Вот и прекрасно, говорил я себе и без помех предавался чтению. Из книг следовало, что Доннелейт был всего лишь маленьким городишкой. Однако, согласно историческим хроникам, знавал он и лучшие времена. На главной площади даже стоял когда-то величественный собор. Была там и школа. В соборе хранились мощи одного из великих католических святых, поклониться которым стекались верующие со всей страны, проделывая ради этого длинный и нелегкий путь.
Все полученные сведения я хранил в своей памяти, намереваясь использовать их в будущем и твердо веря, что однажды я отправлюсь в Шотландию и узнаю там все, что связано с историей Доннелейта и его обитателей.
Мать, однако, подняла меня на смех и под прикрытием музыки сказала.
– Лучше как следует расспроси его. И тогда ты сам поймешь: он никто и ничто и явился прямо из ада. Все остальное – сущая глупость.
Я последовал ее совету.
И вскоре пришел к выводу, что мать была совершенно права. Я спросил его: «Кто создал мир?» И услышал пространные рассуждения о том, что земля, туман и духи существовали вечно. А в ответ на вопрос о том, довелось ли ему стать свидетелем рождения Иисуса Христа, он заявил, что это случилось не при его жизни и что он видел только ведьм.
Когда же я заговорил с ним о Шотландии, он начал проливать слезы о Сюзанне и делиться со мной душераздирающими подробностями ее ужасной кончины, все время повторяя, что несчастная умерла в страхе и муках. Юная Дебора, содрогаясь от горя, смотрела, как мать ее всходит на костер, сообщил он. А потом явились злые колдуны из Амстердама и, очаровав девочку, забрали ее с собой.
– Что это были за колдуны? – осведомился я.
– Это ты скоро узнаешь сам, – последовал ответ. – Они наблюдают за тобой. Будь осторожен, ибо они слишком много знают и способны причинить тебе вред.
– Почему же ты не убьешь их?
– Для этого пока что нет причин. Но будь осторожен, – повторил он. – Все они отъявленные лжецы и вдобавок ко всему алхимики.
– Скажи, а сколько тебе лет? – поинтересовался я.
– У меня нет возраста.
– Почему ты оказался в Доннелейте?
Дух промолчал.
– А как ты очутился здесь? – не унимался я.
– Я уже говорил меня вызвала Сюзанна, – заявил призрак.
– Но ты был здесь еще до Сюзанны.
– До Сюзанны здесь вообще ничего не было, – возразил он.

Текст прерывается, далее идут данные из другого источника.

/-- A tracker awaits a writeback in flight (R316). -/
def Tracker.wbPending (t : Tracker) : Bool := t.snoops.any (·.wbInFlight)

/-- What DIR_QUERY returns (R324, R594): the entry, whether it is cached, the tracker's state (0 none, 1 awaits snoops, 2 awaits
memory), writeback-pending and the queue's depth. The check byte is a free value: R302 names the code and not its bits. -/
def dirQueryBody (window extentIndex lineIndex : Nat) (s : State) : HRes :=
  let w := s.dir.windows.get window { mask := 0 }
  match refuseIf [
    (decide (255 < window) || decide (extentLines ≤ lineIndex), 0x011B),
    (!s.dir.windows.has window, 0x031B)] (.ok s), w.extents[extentIndex]? with
  | .done _ _ _ _, none => .refuse 0x011B
  | .done s _ _ _, some h =>
    let e := s.dirEntry h lineIndex
    let (check, s) := s.fresh
    let t := s.tracker h lineIndex
    let state := match t with
      | none => 0
      | some t => if t.snoops.isEmpty then 2 else 1
    .data s (outBytes [(8, e.sharers.toNat), (7, lineStateNum e.state + 4 * b2n (e.poisoned || (e.state == .invalid && s.linePoisoned h lineIndex))), (1, check % 256), (1, b2n (s.cachedEntry h lineIndex)), (4, state),
      (1, b2n (t.any Tracker.wbPending)), (4, (t.map fun t => t.queue.length).getD 0)])
  | r, _ => r

/-- DIR_QUERY (R324). -/
def execDirQuery (h : HlyHdr) (window extentIndex lineIndex : Nat) (s : State) : Host.Outcome State Fault Refusal :=
  ends <| runHly (.dirQuery h window extentIndex lineIndex) 0x0808 h 0 26 [] (dirQueryBody window extentIndex lineIndex) s

/-! ### Requests (R306, R312, R315) -/

/-- The directory serves accesses to an extent (R283, R296, R321): it is coherent-shared and no unbind has passed its fence. -/
def State.cohServed (s : State) (h : Nat) : Bool :=
  let e := s.extent h
  e.use = 1 && e.window.isSome && slotsValid e

/-- A request enters its line's queue or takes a tracker; false when it waits on the request lane (R315, R319). -/
def State.takeRequest (s : State) (h line : Nat) (k : TrackKind) : Bool × State :=
  let b := s.logicalBank h line
  match s.tracker h line with
  | some _ =>
    if s.bankQueued b < 1024 then (true, s.upTracker h line fun t => { t with queue := t.queue ++ [k] }) else (false, s)
  | none =>
    if s.bankTrackers b < 256 then
      let s := s.upDir fun d => { d with trackers := d.trackers ++ [{ handle := h, line, kind := k }] }
      let s := if s.bankTrackers b = 256 then s.upDir fun d => { d with intStatus := setFlag d.intStatus 5 } else s
      (true, s.runLine h line)
    else (false, s)

/-- The physical bank that serves a logical one (R304). -/
def State.physicalBank (s : State) (b : Nat) : Nat :=
  ((s.dir.banks.find? fun x => x.2.moved == some b).map (·.1)).getD b

/-- The bank's pointer moves to one past the last request it takes (R315). -/
def State.bankTurn (s : State) (h line pos : Nat) : State :=
  s.upDir fun d => { d with banks := d.banks.upd (s.physicalBank (s.logicalBank h line)) {} fun x => { x with turn := (pos + 1) % 65 } }

/-- A request from the owner shows that no writeback of the line is coming (R316). -/
def State.endWbWait (s : State) (h line : Nat) (a : Option Nat) : State :=
  match a with
  | none => s
  | some a =>
    match s.snoopOf h line a with
    | some n => if n.wbInFlight && !(s.dir.writebacks.any fun w => w.handle == h && w.line == line && w.agent == a) then s.snoopFinal h line a else s
    | none => s

/-- A request of the directory taken by its bank (R312, R315), or kept on the request lane as `again`. -/
def State.dirRequest (s : State) (h line : Nat) (who : Option Nat) (k : TrackKind) (again : Instr) : State :=
  let s := s.endWbWait h line who
  match s.takeRequest h line k with
  | (true, s) => s.bankTurn h line (who.getD 64)
  | (false, s) => { s with waiting := s.waiting ++ [again] }

/-- The agent as which a request is served (R298, R299): none when it is non-caching. -/
def State.servedAs (s : State) (h : Nat) (agent : Option Nat) : Option Nat :=
  agent.filter fun a => s.dir.agents.has a && (s.windowMask h).getLsbD a

/-- The operation as which a request is served (R299): without an agent, a read is RdCur. -/
def servedOp (op : CohOp) (as_ : Option Nat) : CohOp :=
  match op, as_ with
  | .wrNC, _ => .wrNC
  | o, some _ => o
  | _, none => .rdCur

/-- An access to an extent that no window serves is refused (R33, R296): a CXL host's as its memory instance's. -/
def State.cohRefused (s : State) (agent : Option Nat) (h line : Nat) : State :=
  match agent.bind fun a => s.dir.agents.find a with
  | some x =>
    match x.kind, (s.hostLink x.port).memInst with
    | 0, some i => s.refuseAccess i 4
    | _, _ => s.emit (.grant agent 9 h line false)
  | none => s.emit (.grant agent 9 h line false)

/-- A request to a coherent-shared line (R306, R312). -/
def State.cohRequest (s : State) (agent : Option Nat) (h line : Nat) (op : CohOp) (offset : Nat) (data : List Nat) : State :=
  if op = .hint then s
  else if !s.cohServed h then s.cohRefused agent h line
  else if op = .unsupported then
    ((s.upDir fun d => { d with protocol := d.protocol + 1 }).emit (.grant agent 8 h line false)).raise 773
  else
    let as_ := s.servedAs h agent
    s.dirRequest h line agent (.request { who := agent, agent := as_, op := servedOp op as_, data, offset })
      (.coherentRequest agent h line op offset data)
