-- ==== Sys2Proof/Machine/EngineOps.lean ====
section
/-!
DEFINITION. Send descriptors at the engine that issues them (R335 to R340, R348, R353 to R355, R359, R365): fetching,
checking and starting, and the packets that an operation sends.
Where the spec leaves a point open: DESIGN CHOICE 84; DEDUCED 82, 85, 86 (notes/assumptions).
-/
namespace Sys2Proof.Machine

/-! ### Local buffers (R335, R337, R470, R474) -/

/-- An engine position works: the datapath runs and its domain is On (R512). -/
def State.engineRuns (s : State) (engine : Nat) : Bool := s.forwarding && (s.domain (engine / 8)).state = .on

/-- Pages of the access of `n` bytes from an address. -/
def pagesOf (first n : Nat) : Nat := if n = 0 then 0 else (first + n - 1) / 4096 + 1 - first / 4096

/-- The access to a local buffer, as the engine position's protection unit sees it (R337, R470, R472). -/
def State.localAcc (s : State) (o : OpSlot) (kind offset n : Nat) : MpuAccess :=
  let first := (if o.d.localHeap then s.heapBase o.inst else 0) + o.d.localAddr + offset
  { master := o.opTag / 512, kind, privilege := 0, space := b2n o.d.localHeap, address := first, pageCount := pagesOf first n
    inst := o.inst }

/-- A local buffer may be used (R335, R371): it lies in the heap where it names the heap, and the protection unit allows it. -/
def State.localOk (s : State) (o : OpSlot) (kind offset n : Nat) : Bool × State :=
  if o.d.localHeap && decide (2097152 * (s.engInst o.inst).heap < o.d.localAddr + offset + n) then (false, s)
  else s.protect (s.localAcc o kind offset n)

/-- Bytes written to an operation's local buffer (R338). -/
def State.localWrite (s : State) (o : OpSlot) (offset : Nat) (data : List Nat) : State :=
  if o.d.localHeap then s.upPool fun p => { p with mem := memWrite p.mem (heapByte o.inst (o.d.localAddr + offset)) data }
  else s.hostWrite o.inst (o.d.localAddr + offset) data

/-- Bytes of an operation's local buffer in the heap. -/
def State.heapRead (s : State) (o : OpSlot) (offset n : Nat) : List Nat :=
  memRead s.pool.mem (heapByte o.inst (o.d.localAddr + offset)) n

/-! ### Fetching (R335, R336, R340, R343, R354, R355, R372) -/

/-- A descriptor is a BAD_DESCRIPTOR (R337 to R340, R348, R353): service level 7 is the policer's to refuse (R68). -/
def State.badDesc (s : State) (i : Nat) (d : Desc) : Bool :=
  let n := (s.engInst i).counterCount
  outside 1 9 d.op || (d.triggered && d.fence) || (d.flagged && d.multicast) || (d.multicast && decide (d.op ≠ 1)) ||
    ([1, 2, 5, 6].contains d.op && outside 1 1073741824 d.length) || (d.op = 4 && decide (1073741824 < d.length)) ||
    (d.op = 3 && decide (6 < d.aop)) || (d.doneValid && decide (n ≤ d.doneCounter)) ||
    ((d.triggered || d.op = 7 || d.op = 8) && decide (n ≤ d.trigCounter))

/-- The command that starts a descriptor's operation (R338). -/
def opCommand (q : Nat) (d : Desc) : Instr :=
  match d.op with
  | 1 => .put q d
  | 2 => .get q d
  | 3 => .atomic q d
  | 4 => .send q d
  | 5 => .lock q d
  | 6 => .unlock q d
  | 7 => .counterAdd q d
  | 8 => .counterSet q d
  | _ => .descNop q d

/-- The completion queue of a send queue has room (R343). -/
def State.cqRoom (s : State) (cq : Nat) : Bool := (s.mec.compQ.find cq).any fun c => !c.full && c.held.isEmpty

/-- An engine may fetch from a queue (R336, R343, R374, R416, R428): what has fired of the queue goes first (R354). -/
def State.fetchReady (s : State) (q : Nat) (x : SendQueue) : Bool :=
  s.engineRuns x.engine && s.enabled x.inst && !(s.instance_ x.inst).bmeHeld && !x.destroying &&
    x.producer != x.consumer && s.cqRoom x.cq && decide (s.queueSlots q < x.maxOut) && !(s.mec.triggers.any fun t => t.queue == q && t.fired)

/-- It is a queue's turn in the weighted round robin of its engine (R336). -/
def State.myTurn (s : State) (q : Nat) (x : SendQueue) : Bool :=
  decide (x.visits < x.weight) ||
    !(s.mec.sendQ.any fun e => e.1 != q && e.2.engine == x.engine && decide (e.2.visits < e.2.weight) && s.fetchReady e.1 e.2)

/-- A visit of the round robin: a round begins anew when the queue has had its weight (R336). -/
def State.countVisit (s : State) (q : Nat) (x : SendQueue) : State :=
  s.upMec fun m =>
    let all := if x.visits < x.weight then m.sendQ
      else m.sendQ.mapv fun e => if e.engine = x.engine then { e with visits := 0 } else e
    { m with sendQ := match all.find q with
        | none => all
        | some y => all.put q { y with visits := y.visits + 1 } }

/-- An operation slot taken by a descriptor (R330, R340): it waits to start, in order unless it was triggered. -/
def State.takeSlot (s : State) (q : Nat) (x : SendQueue) (engine : Nat) (d : Desc) (triggered : Bool) : Option (Nat × State) :=
  match s.freeSlot engine with
  | none => none
  | some tag =>
    let fired := (s.mec.slots.filter fun e => e.2.queue == q && e.2.triggered).map (·.1)
    some (tag, s.upMec fun m => { m with
      slots := m.slots.put tag {
        opTag := tag, queue := q, inst := x.inst, queueGen := x.gen, d, triggered, fenceOn := if d.fence then fired else [] }
      triggers := if d.fence then
          m.triggers.map fun t => if t.queue = q && t.fired then { t with fences := t.fences ++ [tag] } else t
        else m.triggers
      sendQ := m.sendQ.put q { x with
        issue := x.issue ++ [tag], order := if triggered then x.order else x.order ++ [tag] } })

/-- An operation that is not started leaves the list of those that wait to start. -/
def State.unqueue (s : State) (q tag : Nat) : State :=
  s.upMec fun m => match m.sendQ.find q with
    | none => m
    | some x => { m with sendQ := m.sendQ.put q { x with issue := x.issue.filter (· ≠ tag) } }

/-- An operation ends before it starts: with 0x20 or 0x21 its queue enters the error state, and what waits to start behind it
completes with FLUSHED (R372). -/
def State.failStart (s : State) (q tag status : Nat) : State :=
  let later := (((s.mec.sendQ.find q).map (·.issue)).getD []).dropWhile (· ≠ tag)
  let s := (s.unqueue q tag).finishOp tag status 0
  if status = stProtection || status = stBadDescriptor then
    (later.drop 1).foldl (fun s t => (s.unqueue q t).finishOp t stFlushed 0) (s.sendQueueError q status)
  else s

/-- A descriptor taken from the ring (R340, R354, R355, R372). -/
def State.takeDesc (s : State) (q : Nat) (x : SendQueue) (d : Desc) : State :=
  let next := { x with consumer := (x.consumer + 1) % 65536, stalled := false }
  let bad := s.badDesc x.inst d
  if d.triggered && !x.error && !bad then
    if decide (8192 ≤ (s.mec.triggers.filter fun t => t.engine == x.engine).length) then
      if x.stalled then s
      else (s.upMec fun m => { m with
        sendQ := m.sendQ.put q { x with stalled := true }, intStatus := setFlag m.intStatus 3 }).post x.inst 0x0B 0 q 0 0
    else
      (s.upMec fun m => { m with
        sendQ := m.sendQ.put q next, triggers := m.triggers ++ [{ engine := x.engine, queue := q, d }] }).fireTriggers
  else match s.takeSlot q next x.engine d false with
    | none => s
    | some (tag, s) =>
      if x.error then s.failStart q tag stFlushed
      else if bad then s.failStart q tag stBadDescriptor
      else { s with waiting := s.waiting ++ [opCommand q d] }

/-- A descriptor fetched (R335, R336): the ring must lie in a region that grants execute to the tenant chain. -/
def State.fetchDesc (s : State) (q : Nat) (d : Desc) (readOk : Bool) : State :=
  match s.mec.sendQ.find q with
  | none => s
  | some x =>
    if !s.fetchReady q x || !s.myTurn q x then s
    else
      let s := s.countVisit q x
      let first := x.base + 64 * (x.consumer % 2 ^ x.log2Size)
      match s.protect { master := x.engine, kind := 2, privilege := 0, space := 0, address := first, pageCount := 1, inst := x.inst } with
      | (false, s) => s.sendQueueError q stProtection
      | (true, s) =>
        if !readOk then s.sendQueueError q stPoisoned
        else match s.mec.sendQ.find q with
          | none => s
          | some x => s.takeDesc q x d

Примерно так проходила большая часть наших разговоров. Дух разжигал мое любопытство, но в рассказах своих никогда не заходил слишком далеко и не приоткрывал завесу тайны.
– Тебе следует идти к матери и помочь ей, – в конце концов говорил он. – Она нуждается в твоей силе.
Это означало, что я должен принять участие в магических экспериментах Маргариты. Яне возражал. Однако каждый раз обещал себе, что, если она опять возжигает зловонные свечи и бормочет по-латыни непонятные ей самой заклятия, я не задержусь в ее комнате ни на секунду.
Вслед за Лэшером я вошел в кабинет Маргариты. Она только что принесла к себе чрезвычайно слабого, но живого младенца, которого мать-рабыня оставила у дверей церкви. При виде этого крошечного создания с шоколадно-коричневой кожей, такого же цвета кудряшками и маленьким розовым ротиком у меня едва не разорвалось сердце. Судя по тщедушному виду, ребенок был не жилец на этом свете. Это обстоятельство, несомненно, радовало Маргариту, и она в тот момент напоминала несмышленого ребенка, забавлявшегося с пойманным и посаженным в стеклянную банку жуком. Когда дело касалось ее опытов, она бывала на редкость жестока. Судя по всему, ей даже в голову не приходило, что это хнычущее хилое существо принадлежит к роду человеческому.